Look at MONITOR ALIGN, if it is not showing 0 (or close to 0), then you can have PCA collect alignment fault data for your image (assuming it is YOUR image that is causing the faults). We might have to look for other faulting processes however.
If MONITOR ALIGN says you are clean, then you can do some PC sampling inside of SDA (start at SDA> PCS for quick help).
-- John Reagan OpenVMS Pascal/Macro-32/COBOL Project Leader Hewlett-Packard Company
On Apr 26, 5:01 am, "pin...@gmail.com" <pin...@gmail.com> wrote:
> I'm trying to get greater speeds from our VMS application running on > Itanium. I've had moderate success going from using the lock manager > (sys$enqw) to using spinning bitlocks, but feel there is more to be > gained in other areas too. However, PCA does not have system service > analysis implemented on Itanium and when I use PCA to analyse > processor time in functions, 90% is spent in "SYSTEM$SPACE", which > doesn't tell me a great deal.
> So, does anyone have any recommendations/suggestions on application > performance analysis tools that work on Itanium, please? I'm using VMS > v8.3 (ia64) with PCA v4.9.

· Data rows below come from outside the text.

/-- Settles O18: each instruction is a branch on its relation of the register, on the left, and the immediate. -/
theorem immediateBranchResults : Obligations.ImmediateBranchResults := by
  refine ⟨⟨rfl, rfl, rfl, rfl, rfl, rfl, rfl, rfl, rfl, rfl⟩, fun rA immX offY s hwf =>
    ⟨?_, ?_, ?_, ?_, ?_, ?_, ?_, ?_, ?_, ?_⟩⟩
  · exact branchesTo_of_holds hwf rfl (Cond.holds_eq_iff (s.reg rA) immX)
  · exact branchesTo_of_holds hwf rfl (Cond.holds_ne_iff (s.reg rA) immX)
  · exact branchesTo_of_holds hwf rfl (Cond.holds_ltU_iff (s.reg rA) immX)
  · exact branchesTo_of_holds hwf rfl (Cond.holds_leU_iff (s.reg rA) immX)
  · exact branchesTo_of_holds hwf rfl (Cond.holds_geU_iff (s.reg rA) immX)
  · exact branchesTo_of_holds hwf rfl (Cond.holds_gtU_iff (s.reg rA) immX)
  · exact branchesTo_of_holds hwf rfl (Cond.holds_ltS_iff (s.reg rA) immX)
  · exact branchesTo_of_holds hwf rfl (Cond.holds_leS_iff (s.reg rA) immX)
  · exact branchesTo_of_holds hwf rfl (Cond.holds_geS_iff (s.reg rA) immX)
  · exact branchesTo_of_holds hwf rfl (Cond.holds_gtS_iff (s.reg rA) immX)

/-- Settles O19: the call is a branch always taken and the other two are dynamic jumps, from the state with the link
written. The address is taken from the state before that write, so base and link may be one register. -/
theorem callAndDynamicJumpResults : Obligations.CallAndDynamicJumpResults := by
  refine ⟨⟨rfl, rfl, rfl⟩, fun rA rB immX immY offY s hwf => ⟨?_, ?_, ?_⟩⟩
  · exact branchesTo_of_exec hwf rfl (s.setReg_pc rA immX) (s.legalTarget_setReg rA immX) (iff_of_true rfl trivial)
  · rw [← toNat_jumpAddr]
    exact jumpsTo_of_exec rfl rfl rfl
  · rw [← toNat_jumpAddr]
    exact jumpsTo_of_exec rfl (s.setReg_params rA immX) (s.legalJump_setReg rA immX _)

end Sys2Proof.Machine
end

section
/-! PROOFS. The opcode map (30_encoding.md R122, R123): which opcodes it lists, that a row makes instructions of its own
opcode and of its own operands, and from these what the decoder answers. -/

namespace Sys2Proof

/-! ### The opcodes listed -/

theorem opcodeTable_keys : opcodeTable.map Prod.fst = Machine.assignedOpcodes := by decide +kernel

theorem mem_opcodeTable_of_lookup {n : Nat} {row : Row} (h : opcodeTable.lookup n = some row) :
    (n, row) ∈ opcodeTable := by
  obtain ⟨l₁, l₂, hsplit, -⟩ := List.lookup_eq_some_iff.mp h
  simp [hsplit]

theorem lookup_eq_none_iff (n : Nat) : opcodeTable.lookup n = none ↔ n ∉ Machine.assignedOpcodes := by
  rw [List.lookup_eq_none_iff, ← opcodeTable_keys, List.mem_map]
  constructor
  · rintro h ⟨x, hx, rfl⟩
    simpa using h x hx
  · intro h x hx
    simpa using fun hn => h ⟨x, hx, Eq.symm hn⟩

/-! ### The rows -/

/-- Whatever the operands, the row makes an instruction of opcode `n` that holds these operands. -/
def Row.Regular (n : Nat) : Row → Prop
  | .noArguments i => i.opcode = n ∧ i.args = .noArguments
  | .oneImmediate f => ∀ x, (f x).opcode = n ∧ (f x).args = .oneImmediate x
  | .oneRegisterOneExtendedWidthImmediate f =>
    ∀ a x, (f a x).opcode = n ∧ (f a x).args = .oneRegisterOneExtendedWidthImmediate a x
  | .twoImmediates f => ∀ x y, (f x y).opcode = n ∧ (f x y).args = .twoImmediates x y
  | .oneOffset f => ∀ z, (f z).opcode = n ∧ (f z).args = .oneOffset z
  | .oneRegisterOneImmediate f => ∀ a x, (f a x).opcode = n ∧ (f a x).args = .oneRegisterOneImmediate a x
  | .oneRegisterTwoImmediates f =>
    ∀ a x y, (f a x y).opcode = n ∧ (f a x y).args = .oneRegisterTwoImmediates a x y
  | .oneRegisterOneImmediateOneOffset f =>
    ∀ a x z, (f a x z).opcode = n ∧ (f a x z).args = .oneRegisterOneImmediateOneOffset a x z
  | .twoRegisters f => ∀ d a, (f d a).opcode = n ∧ (f d a).args = .twoRegisters d a
  | .twoRegistersOneImmediate f => ∀ a b x, (f a b x).opcode = n ∧ (f a b x).args = .twoRegistersOneImmediate a b x
  | .twoRegistersOneOffset f => ∀ a b z, (f a b z).opcode = n ∧ (f a b z).args = .twoRegistersOneOffset a b z
  | .twoRegistersTwoImmediates f =>
    ∀ a b x y, (f a b x y).opcode = n ∧ (f a b x y).args = .twoRegistersTwoImmediates a b x y
  | .threeRegisters f => ∀ d a b, (f d a b).opcode = n ∧ (f d a b).args = .threeRegisters d a b

theorem opcodeTable_forall_regular : opcodeTable.Forall fun x => x.2.Regular x.1 := by
  repeat' first | intro _ | apply And.intro
  all_goals rfl

theorem Row.regular_of_lookup {n : Nat} {row : Row} (h : opcodeTable.lookup n = some row) : row.Regular n :=
  List.forall_iff_forall_mem.mp opcodeTable_forall_regular _ (mem_opcodeTable_of_lookup h)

How about using SDA extensions ???
$ MCR SDA * SDA> PRF LOAD
Others may be of interest -- IO, SPL, LCK, etc. depending on what exactly you are looking for
> I'm trying to get greater speeds from our VMS application running on > Itanium. I've had moderate success going from using the lock manager > (sys$enqw) to using spinning bitlocks, but feel there is more to be > gained in other areas too. However, PCA does not have system service > analysis implemented on Itanium and when I use PCA to analyse > processor time in functions, 90% is spent in "SYSTEM$SPACE", which > doesn't tell me a great deal.

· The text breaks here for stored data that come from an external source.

-- ==== Sys2Proof/Config.lean ====
section
/-! DEFINITION. The implementation parameters the spec leaves open (rule R6) and the one free value of
the model. -/

namespace Sys2Proof

/-- The open parameters of rule R6 (decisions D8, D12, D22, D25). A machine has one value of them, which
no step changes (rule R192). -/
structure Params where
  /-- `NEWLINE`, the byte the encoder writes after every 64th symbol. -/
  newline : Byte
  /-- `SKIP`, the bytes the decoder passes over. -/
  skip : List Byte
  /-- `KEY_LO`, the least draw of the random port. -/
  keyLo : Nat
  /-- `KEY_HI`, the greatest draw of the random port. -/
  keyHi : Nat
  /-- `STRICT_BLOCK_CHECK`, whether ENCRYPT refuses a block value not below the modulus. -/
  strictBlockCheck : Bool
  deriving DecidableEq, Repr

/-- The default parameters of rule R6. DESIGN CHOICE of the spec (D8, D12, D22, D25), unsafe if a claim
rested on it: see log 1; every statement is about any parameters. -/
def Params.default : Params where
  newline := 0x0A
  skip := [0x0A]
  keyLo := 4096
  keyHi := 65535
  strictBlockCheck := false

/-- The field `R0` of the response to a GET that failed, "unspecified" in rules R97 to R100 (93_implementation_defined.md,
V1): a free value, one for each use, about which nothing can be proved. Log 8; safe. -/
opaque Config.freeResult : Nat → Word

end Sys2Proof
end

> So, does anyone have any recommendations/suggestions on application > performance analysis tools that work on Itanium, please? I'm using VMS > v8.3 (ia64) with PCA v4.9.
On Apr 26, 5:01 am, "pin...@gmail.com" <pin...@gmail.com> wrote:
> I'm trying to get greater speeds from our VMS application running on > Itanium. I've had moderate success going from using the lock manager > (sys$enqw) to using spinning bitlocks, but feel there is more to be > gained in other areas too. However, PCA does not have system service > analysis implemented on Itanium and when I use PCA to analyse > processor time in functions, 90% is spent in "SYSTEM$SPACE", which > doesn't tell me a great deal.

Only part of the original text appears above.